Les choix stratégiques faits par le directeur général Ryan Poles et l'entraîneur Ben Johnson reflètent un pari calculé sur la puissance offensive. Ils parient qu'une attaque à fort score peut compenser un front défensif qui reste un point d'interrogation. Cette approche transfère le fardeau de la victoire sur l'unité offensive et son quart-arrière vedette, Caleb Williams.
La dépendance de l'équipe à la tactique et au talent individuel pour générer de la pression défensive sans investissement nouveau significatif au poste de pass rusher extérieur sera examinée de près.

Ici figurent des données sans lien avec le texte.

/-- Settings of a backhaul port. -/
structure BhCfg where
  /-- enable (R348) -/
  enable : Bool := false
  /-- BCAST (R320) -/
  bcast : Bool := false
  /-- DIAG (R321) -/
  diag : Bool := false
  /-- RS-FEC (R318) -/
  fec : Bool := false
  /-- lane polarity (R348) -/
  polarity : BitVec 4 := 0
  /-- MAX_FRAME (R321) -/
  maxFrame : Nat := 2048
  /-- UNTAGGED_TENANT (R322) -/
  untagged : BitVec 16 := 0xFFFF
  /-- CTRL_Q, 0 none (R323) -/
  ctrlQ : Nat := 0
  /-- HOST_TXQ, 0 none (R326) -/
  hostTxq : Nat := 0
  /-- valid filter entries 0-15, none at reset (R320) -/
  filters : Tab (BitVec 48) := []
  /-- tenant of each mapped VID, none mapped (R322) -/
  vlan : Tab Nat := []
  /-- valid egress entries by tenant (R325) -/
  egress : Tab Egress := []
  /-- FOREIGN_VID, 12 bits (R392) -/
  foreignVid : Nat := 0
  /-- receive TS_LATENCY in ns (R362) -/
  tsRx : Nat := 0
  /-- transmit TS_LATENCY in ns (R362) -/
  tsTx : Nat := 0
  deriving DecidableEq, Repr

/-- Settings of a herd link. -/
structure HerdLinkCfg where
  /-- enable (R330, R348) -/
  enable : Bool := false
  /-- lane polarity -/
  polarity : BitVec 4 := 0
  /-- lane reversal -/
  reversal : Bool := false
  deriving DecidableEq, Repr

/-- A herd routing entry (R333). -/
structure Route where
  /-- primary link -/
  primary : Nat := 0
  /-- its valid bit -/
  primaryV : Bool := false
  /-- alternate link -/
  alternate : Nat := 0
  /-- its valid bit -/
  alternateV : Bool := false
  /-- class rule 0 keep, 1 class 0, 2 class 1 -/
  rule : Nat := 0
  deriving DecidableEq, Repr

/-- Herd settings. -/
structure HerdCfg where
  /-- links H0-H3, disabled -/
  links : Tab HerdLinkCfg := []
  /-- routing table by destination, no valid link -/
  routes : Tab Route := []
  /-- configured members; none stands for the device's own herd ID only (R387) -/
  members : Option (BitVec 64) := none
  /-- SPLIT_DELAY in ms (R387) -/
  splitDelay : Nat := 100
  /-- HERD_ID_SET override (R386) -/
  hidOverride : Option (BitVec 6) := none
  deriving DecidableEq, Repr

/-- A PTP slave domain (R363). -/
structure PtpCfg where
  /-- enable -/
  enable : Bool := false
  /-- domainNumber -/
  domain : Byte := 0
  /-- transport 0 Ethernet, 1 UDP/IPv6 -/
  udp : Bool := false
  /-- backhaul port -/
  port : Nat := 0
  /-- LOG_DELAY_REQ, signed -7 to +6 -/
  logDelay : BitVec 8 := 0
  /-- PTP_TIMEOUT in s (R363) -/
  timeout : Nat := 10
  /-- own IPv6 address -/
  ip : BitVec 128 := 0
  /-- own MAC address -/
  mac : BitVec 48 := 0
  /-- VID -/
  vid : BitVec 12 := 0
  /-- tagged -/
  tagged : Bool := false
  deriving DecidableEq, Repr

La politique d'échange, dans ce contexte, devient la construction d'équipe par d'autres moyens, où l'allocation des ressources définit les capacités futures. Pourquoi c'est important : Cette stratégie de repêchage a des implications substantielles pour la saison à venir des Chicago Bears et au-delà.
En privilégiant les armes offensives, l'équipe signale un engagement à soutenir le quart-arrière Caleb Williams et à développer une unité offensive à haut rendement. Cependant, la décision de largement contourner un besoin défensif critique pourrait exposer des vulnérabilités contre les équipes de course solides et les attaques aériennes efficaces. L'équilibre entre l'explosivité offensive et la solidité défensive détermine souvent le succès en NFL.
Les fans surveilleront de près pour voir si les schémas offensifs de Johnson peuvent constamment surpasser les adversaires, ou si le manque d'un pass rush dominant entravera la capacité de l'équipe à concourir efficacement dans une division difficile. L'impact sur des métriques clés comme les points alloués et les verges au sol de l'adversaire sera révélateur, façonnant la perception du public et la trajectoire à long terme de l'équipe. Points clés à retenir :
- Les Chicago Bears se sont fortement concentrés sur l'attaque lors du repêchage de la NFL, malgré les difficultés défensives des saisons précédentes. - Le directeur général Ryan Poles a cité la difficulté d'échanger pour un ailier défensif, optant pour « suivre le tableau ». - De nouveaux talents offensifs, dont le receveur Zavion Thomas et le tight end Sam Roush, visent à renforcer le quart-arrière Caleb Williams.
La suite : Le véritable test de cette stratégie de repêchage commence dans les prochains mois. Le camp d'entraînement offrira un premier aperçu de la manière dont ces nouveaux joueurs s'intégreront aux schémas et au cahier de jeu de l'équipe. Les matchs de pré-saison fourniront des données initiales sur l'efficacité de l'attaque remaniée et de la ligne défensive existante.
Les observateurs surveilleront si le coordinateur défensif Eric Washington peut développer des solutions internes pour les lacunes du pass rush avec l'effectif actuel. Le match d'ouverture de la saison offrira une évaluation immédiate de la capacité du risque calculé en attaque à compenser le fossé défensif perçu, donnant le ton pour toute l'année et définissant la voie à suivre pour l'équipe.
Points clés à retenir
— - Les Chicago Bears se sont fortement concentrés sur l'attaque lors du repêchage de la NFL, malgré les difficultés défensives des saisons précédentes.
— - Le directeur général Ryan Poles a cité la difficulté d'échanger pour un ailier défensif, optant pour « suivre le tableau ».
— - De nouveaux talents offensifs, dont le receveur Zavion Thomas et le tight end Sam Roush, visent à renforcer le quart-arrière Caleb Williams.
— - Le seul joueur de ligne défensive sélectionné par l'équipe était le plaqueur défensif sud-africain Jordan van den Berg au sixième tour.